Cuando uno escucha los huecos discursos acerca de la paz y la solidaridad universal en la ceremonia de inauguración de los juegos, lo que toca recordar es que debajo de toda esa palabrería lo que hay, como siempre, es un mundo en tensión y desgarro permanentes, donde gente sin escrúpulos maniobra día y noche para sacar adelante sus intereses, siempre a costa de otros, y de preferencia a costa de los más débiles e indefensos. Hay tiros y muertos en muchas partes del globo —la tregua olímpica no va ni irá nunca con ellos—, y pulsos sordos o flagrantes entre los que disputan el poder regional o mundial. Por eso son inviables las estrategias que exigen empeños conjuntos, como la que hace falta para no acabar de destruir el planeta. Por eso China nunca va a permitir que nadie fisgue en el laboratorio de Wuhan.

Y volviendo a lo de la chica y la medalla de plata, cuando se da la noticia aparece la joven heroína con el chándal del equipo al que pertenece, el de España, y se indica su comunidad de procedencia, Madrid. Bastan unos segundos para comprender que la celebración no será tan unánime como puede parecer. Se descolgarán de ella, de forma más o menos ostentosa, todos los que entre nosotros ya consideran que España no es una voz que nos reúna, sino un yugo odioso que los atenaza, y la bandera que la chica lleva en el chándal un emblema fascista. Todos esos que cuando triunfa uno de los suyos, aunque suba esa bandera al mástil y suene el himno, omiten su condición de españoles para destacar, únicamente, su vínculo con el terruño que les permite impugnar esa etiqueta. La Comunidad de Madrid, donde ha nacido la medallista, les resulta ajena, cuando no hostil.

Así nos va, en el mundo y en la piel de toro. No saber hacer ya nada juntos nos ha condenado, a escala planetaria igual que en el ámbito doméstico, a capear la pandemia como se hacía cuando no disponíamos de los avances tecnológicos y científicos que ahora nos asisten. Se ha logrado desarrollar y administrar la vacuna a un ritmo admirable, eso es lo único que ayuda a no sumergirnos en la melancolía. Por lo demás, el mundo y el país encajan el zarpazo del coronavirus como encajaron el de otras enfermedades infecciosas anteriores. De ola en ola, y ya suman cinco, siempre por detrás de los acontecimientos, y sacrificando como de costumbre la equidad en la respuesta a la desgracia.

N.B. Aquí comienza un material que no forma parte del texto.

-- ==== Sys2Proof/Machine/Mesh.lean ====
section
/-! DEFINITION. Messages in the mesh and role assignments (03_spindle_tiles.md R118 to R134). -/
namespace Sys2Proof.Machine
open Sys2Proof

/-! ### Who may use a device-wide block (R21, R42, R136) -/

/-- Whether a requester is a MANAGER tile or the physical function's BAR2 (R42, R136), which works from the end of
start-up step 1 (R602). -/
def State.privReq (s : State) : Requester → Bool
  | .host fn bar => fn == 0 && bar == 2 && s.pow.up && decide (2 ≤ s.get PWR_BOOT_STATUS_STEP)
  | .manager t => s.isManager t && !s.trc.halted && s.pow.up
  | .other => false

/-! ### Moving messages (R119 to R122) -/

/-- The logical tile at logical coordinates (x, y) (R35). -/
def logicalOf (x y : Nat) : Nat := 1024 * (x / 16) + 16 * y + x % 16

/-- The logical tile served by the physical tile at (x, p), if one is (R122). -/
def State.logicalAt (s : State) (x p : Nat) : Option Nat :=
  let sub := s.get (TILE_SPARE_MAP_SUB_ROW x)
  if p = 64 then if sub < 64 then some (logicalOf x sub) else none
  else if p = sub then none
  else some (logicalOf x p)

/-- Whether no older message waits in the same buffer (R119). -/
def State.oldest (s : State) (f : Flight) : Bool :=
  s.til.mesh.all fun g =>
    g.id ≥ f.id || !(g.x == f.x && g.y == f.y && g.port == f.port && g.cls == f.cls && g.yx == f.yx)

/-- Take a message out of the mesh. -/
def State.dropFlight (s : State) (id : Nat) : State :=
  { s with til := { s.til with mesh := s.til.mesh.filter fun g => g.id != id } }

/-- Change message `id`. -/
def State.setFlight (s : State) (id : Nat) (f : Flight → Flight) : State :=
  { s with til := { s.til with mesh := modifyWhere (fun g => g.id == id) f s.til.mesh } }

/-- Whether a message is at the physical position of its target. -/
def State.arrived (s : State) (f : Flight) : Bool := s.phys f.target == (f.x, f.y)

/-- The next router on the way to (dx, dy) and the input port there (R120): x first on an XY route set, y
first on a YX one. -/
def nextRouter (f : Flight) (dx dy : Nat) : Nat × Nat × Nat :=
  let alongX := if f.yx then f.y == dy else f.x != dx
  if alongX then
    if f.x < dx then (f.x + 1, f.y, 4) else (f.x - 1, f.y, 3)
  else if f.y < dy then (f.x, f.y + 1, 1) else (f.x, f.y - 1, 2)

/-- Whether a router in bypass can pass the message on: it neither injects nor turns (R125). -/
def straight (port newPort : Nat) : Bool :=
  (port == 4 && newPort == 4) || (port == 3 && newPort == 3) || (port == 1 && newPort == 1) ||
    (port == 2 && newPort == 2)

/-- MESH_HOP (R119, R122, R127): the message `id` moves on by one router toward the physical position of
its target; a router that sees a bad HDR_CHECK discards it. -/
def execMeshHop (id : Nat) (good : Bool) (s : State) : Host.Outcome State Fault Refusal :=
  match s.til.mesh.find? fun f => f.id == id with
  | some f =>
    if !s.oldest f then .next s
    else if !good then
      .next (match s.logicalAt f.x f.y with
        | some t => (s.dropFlight id).bump (TILE_MSG_DISCARD_VAL t)
        | none => s.dropFlight id)
    else if s.arrived f then .next s
    else
      let d := s.phys f.target
      let n := nextRouter f d.1 d.2
      if (s.bypassed f.x f.y && !straight f.port n.2.2) || !s.bufRoom n.1 n.2.1 n.2.2 f.cls f.yx f.flits then
        .next s
      else .next (s.setFlight id fun g => { g with x := n.1, y := n.2.1, port := n.2.2 })
  | none => .next s

/-! ### Acceptance (R127, R128, R130) -/

/-- The first check of Table 3.4 that fails: status, reason, and the role and epoch found. -/
def State.acceptFault (s : State) (m : Msg) : Option (Nat × Nat × Nat × Nat) :=
  let role := s.roleOf m.dst
  let epoch := s.get (TILE_ROLE_EPOCH m.dst)
  if s.instOfTile m.src != s.instOfTile m.dst && !s.isManager m.dst then some (stACCESS, 4, 0, 0)
  else if s.get (TILE_STATE_STATE m.dst) = 7 then some (stSTALE_ROLE, 3, role, epoch)
  else if m.role != role && !m.anyRole then some (stSTALE_ROLE, 1, role, epoch)
  else if m.epoch != epoch && !m.anyRole then some (stSTALE_ROLE, 2, role, epoch)
  else none

/-- A message that passed the checks enters the inbound queue; a fault notice to a HOSTQ tile becomes an
event of its instance (R484). -/
def State.takeMsg (s : State) (m : Msg) : State :=
  let s1 := s.bump (TILE_MSG_ACCEPTED_VAL m.dst)
  if s.roleOf m.dst = 2 && m.kind = 0xFFFF && m.cls = 1 && m.len = 32 then
    s1.event (s.instOfTile m.dst) ⟨1, s.get PICK_NUMBER_NUMBER, m.payload⟩
  else
    let x := s1.tile m.dst
    s1.setTile m.dst { x with inq := x.inq ++ [m] }

/-- MESSAGE_ACCEPT (R127, R128): the target's port checks message `id` and queues it, or returns it; a post to the
pinch engine does not come to these checks (R419). -/
def execMessageAccept (id : Nat) (s : State) : Host.Outcome State Fault Refusal :=
  match s.til.mesh.find? fun f => f.id == id with
  | some f =>
    let x := s.tile f.target
    if f.cls = 2 || !s.oldest f || !s.arrived f || s.bypassed f.x f.y || x.down || s.trc.halted
        || (32 ≤ x.inq.length && s.get (TILE_STATE_STATE f.target) != 7) || f.m.isPost then
      .next s
    else
      match s.acceptFault f.m with
      | none => .next ((s.dropFlight id).takeMsg f.m)
      | some (st, reason, role, epoch) =>
        if s.bufRoom f.x f.y 0 2 f.yx (ceilDiv (32 + f.m.len) 64) then
          .next ((s.dropFlight id).returnMsg f.target st reason role epoch f.yx f.m)
        else .next s
  | none => .next s

/-- RETURNED_MESSAGE_ARRIVE (R130): a returned message enters its sender's queue, or waits while it is
full. -/
def execReturnedMessageArrive (id : Nat) (s : State) : Host.Outcome State Fault Refusal :=
  match s.til.mesh.find? fun f => f.id == id with
  | some f =>
    let x := s.tile f.target
    if f.cls != 2 || !s.oldest f || !s.arrived f || s.bypassed f.x f.y || x.down || s.trc.halted then .next s
    else if x.rmq.length < 32 then
      .next ((s.dropFlight id).pushReturned f.target (f.m.entry f.yx f.record))
    else if f.waited then .next s
    else .next ((s.setFlight id fun g => { g with waited := true }).rmqWait f.target)
  | none => .next s

/-! ### Role assignments (R126, R129, R132 to R134) -/

/-- The content of the running firmware slot (R47, R559). -/
def State.runImage (s : State) : List Byte := if s.on PWR_FW_STATUS_RUNNING_SLOT then s.rel.slotB else s.rel.slotA

/-- Whether role `r` is a service role (R47). -/
def isService (r : Nat) : Bool := 2 ≤ r && r ≤ 7

/-- Whether role `r` is a USER role (Table 1.6). -/
def isUser (r : Nat) : Bool := 0x100 ≤ r

/-- Whether another tile of the instance of tile `t` keeps role HOSTQ (R50). -/
def State.otherHostq (s : State) (t : Nat) : Bool :=
  (List.range s.blockTiles).any fun k =>
    let u := s.instOfTile t * s.blockTiles + k
    u != t && s.roleOf u == 2 && s.get (TILE_STATE_STATE u) != 7 &&
      (match (s.tile u).assign with
       | some a => a.role == 2
       | none => true)

/-- The first refusal of Table 3.6, or OK: the assignment of `role` to tile `t` with an image of `len` bytes
at `src` and entry `entry`; `fw`: firmware asks; `host`: a TILE_ASSIGN of that instance. -/
def State.assignStatus (s : State) (fw : Bool) (host : Option Nat) (t role src len entry : Nat) : Nat :=
  let st := s.get (TILE_STATE_STATE t)
  if (8 ≤ role && role < 0x100) || (role = 1 && !fw) then stACCESS
  else if host.isSome && (4096 ≤ t || host != some (s.instOfTile t) || s.heldTile t) then stACCESS
  else if s.on (TILE_STATE_SCHED_ACTIVE t) || s.on (TILE_STATE_SCHED_ARMED t) then stBUSY
  else if st = 7 || (s.tile t).assign.isSome then stBUSY
  else if host.isSome && (mget [] s.insts.resTiles (s.instOfTile t)).contains t then stBUSY
  else if s.roleOf t = 2 && role != 2 && !s.otherHostq t then stBUSY
  else if isUser role && (len < 4 || 32768 < len || len % 4 != 0 || len ≤ entry || entry % 4 != 0 ||
      src % 64 != 0) then stMALFORMED
  else if isUser role && !inside (s.nearRange (s.instOfTile t)) src len then stACCESS
  else stOK

/-- Step 1 of Table 3.7: the assignment begins. -/
def State.startAssign (s : State) (t role src len entry : Nat) (by_ : Option (Nat × Nat)) : State :=
  let img := s.runImage
  let a : Assign :=
    if isUser role then ⟨role, [], src, len, entry, by_⟩
    else if role = 0 then ⟨0, [], 0, 0, 0, by_⟩
    else ⟨role, Config.fwProgram img role, 0, 0, Config.fwEntry img role, by_⟩
  (s.setTile t { s.tile t with assign := some a }).put (TILE_STATE_STATE t) 1

/-- An assignment ends with a status other than OK (R132). -/
def State.refuseAssign (s : State) (t st : Nat) : State :=
  (s.put (TILE_STATE_ASSIGN_RESULT t) st).raise (TILE_EVENT_ASSIGN_REFUSED t)

/-- TILE_CTRL_ASSIGN (R132, R133): TILE_CTRL.ASSIGN begins the assignment in TILE_ROLE_NEXT, TILE_LOAD_SRC
and TILE_LOAD_CFG.  Only the requesters of R42 reach the register. -/
def execTileCtrlAssign (r : Requester) (t : Nat) (s : State) : Host.Outcome State Fault Refusal :=
  if 4096 ≤ t || !s.privReq r then .next s
  else
    let fw := match r with
      | .manager _ => true
      | _ => false
    let role := s.get (TILE_ROLE_NEXT_ROLE t)
    let src := s.get (TILE_LOAD_SRC_ADDR t)
    let len := s.get (TILE_LOAD_CFG_LEN t)
    let entry := s.get (TILE_LOAD_CFG_ENTRY t)
    match s.assignStatus fw none t role src len entry with
    | 0 => .next (s.startAssign t role src len entry none)
    | st => .next (s.refuseAssign t st)

/-- Whether every skein of a context has ended. -/
def Context.drained (k : Context) : Bool := k.handles.all fun p => p.2.state == 6

/-- ROLE_CHANGE_DRAINED (R133): the tile's skeins and memory requests have completed; the assignment
completes with OK and waits for the wall. -/
def execRoleChangeDrained (t : Nat) (s : State) : Host.Outcome State Fault Refusal :=
  let x := s.tile t
  match x.assign with
  | some a =>
    if s.get (TILE_STATE_STATE t) = 1 && x.s.drained && x.w.drained then
      let s1 := (s.put (TILE_STATE_STATE t) 2).put (TILE_STATE_ASSIGN_RESULT t) stOK
      .next (match a.by_ with
        | some (i, slot) => s1.complete i 0 slot stOK 0
        | none => s1)
    else .next s
  | none => .next s

/-- The value of EREPORT at a load: the lowest HOSTQ tile of the tile's instance and its epoch (R176). -/
def State.ereportOf (s : State) (t : Nat) : Nat :=
  let b := s.instOfTile t * s.blockTiles
  match (List.range s.blockTiles).find? fun k => s.roleOf (b + k) == 2 with
  | some k => b + k + s.get (TILE_ROLE_EPOCH (b + k)) * 2 ^ 12
  | none => 0x80000000

/-- The registers of a tile at step 5 of a role change (R140, R141, R176). -/
def State.clearTile (s : State) (t entry : Nat) : State :=
  let x := s.tile t
  s.setTile t { x with
    s := { pc := BitVec.ofNat 64 entry }, w := { pc := BitVec.ofNat 64 entry }, entry := entry, topk := {},
    ereport := s.ereportOf t, faults := 0, since := s.time, lates := 0, unhandled := 0, noticeAt := none }

/-- The ROUTE of a queued message: that of the route set which its sender's port uses (R120). -/
def State.routeOf (s : State) (m : Msg) : Bool := (s.routeSet m.src m.dst).getD false

/-- Step 5 of Table 3.7 at a wall: the role and the epoch change, the queued messages go back, and the
registers are cleared (R126, R129). -/
def State.roleWall (s : State) (t : Nat) : State :=
  match (s.tile t).assign with
  | some a =>
    if s.get (TILE_STATE_STATE t) = 2 then
      let epoch := (s.get (TILE_ROLE_EPOCH t) + 1) % 256
      let s1 := (s.put (TILE_ROLE_ROLE t) a.role).put (TILE_ROLE_EPOCH t) epoch
      let back := (s1.tile t).inq
      let s2 := s1.setTile t { s1.tile t with inq := [] }
      let s3 := back.foldl (fun s m => s.returnMsg t stSTALE_ROLE 2 a.role epoch (s.routeOf m) m) s2
      (s3.clearTile t a.entry).put (TILE_STATE_STATE t) 3
    else s
  | none => s

/-- A READY tile in no active and no armed scheduled set starts its program (R134). -/
def State.startReady (s : State) (t : Nat) : State :=
  if s.get (TILE_STATE_STATE t) = 4 && !s.on (TILE_STATE_SCHED_ACTIVE t) && !s.on (TILE_STATE_SCHED_ARMED t)
  then s.put (TILE_STATE_STATE t) 5 else s

/-- The image that an assignment loads (R132); every word of a poisoned line loads as 0 (R264). -/
def State.imageOf (s : State) (a : Assign) : State × List Byte :=
  if isUser a.role then
    (s.logPoison a.src a.len, (List.range a.len).map fun k =>
      if s.poisoned (a.src + k) then 0 else s.byte (a.src + k))
  else (s, a.image)

/-- The local store of tile `t` becomes all zeros, then `img` at offset 0 (Table 3.7, steps 6 and 7). -/
def State.loadStore (s : State) (t : Nat) (img : List Byte) : State :=
  { s with mem := s.mem.filter fun c => !(localPa t 0 ≤ c.1 && c.1 < localPa t 0x30000) }.setBytes
    (localPa t 0) (img.take 0x8000)

/-- TILE_LOAD_DONE (R133, R134): the data store is cleared and the image copied; the tile is READY, or IDLE
in role SPARE. -/
def execTileLoadDone (t : Nat) (s : State) : Host.Outcome State Fault Refusal :=
  let x := s.tile t
  if s.get (TILE_STATE_STATE t) != 3 then .next s
  else
    let r := match x.assign with
      | some a => s.imageOf a
      | none => (s, x.image)
    let s1 := r.1.loadStore t r.2
    let s2 := s1.setTile t { s1.tile t with assign := none, image := r.2, fresh := false }
    let s3 := s2.raise (TILE_EVENT_LOAD_DONE t)
    if s3.roleOf t = 0 then .next (s3.put (TILE_STATE_STATE t) 0)
    else .next ((s3.put (TILE_STATE_STATE t) 4).startReady t)

end Sys2Proof.Machine
end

Esta desunión criminal, que lo es porque cuesta vidas, y causa miserias y sufrimientos que tenemos herramientas para evitar, tiene autores, a quienes alguna vez habría que pedirles responsabilidades. Todos esos jugadores de ventaja que pueden especular a costa de los demás y no dejan de hacerlo, por el afán de obtener una fortuna que sólo pueden gastar en caprichos. Los que en lugar de avanzar hacia una comunidad de humanos se ciegan con la idea idiota de vencer o doblegar a sus semejantes. Los que se aplican a construir diferencias imaginarias, hasta que su bombardeo sobre mentes desprevenidas las hace reales. Los que se creen intérpretes auténticos y únicos de la verdad.

Regresa, Charlton Heston, a este planeta de los simios y, con esa voz y esos puños apretados, ayúdanos a maldecirlos.

(Publicado en elmundo.es el 25 de julio de 2021).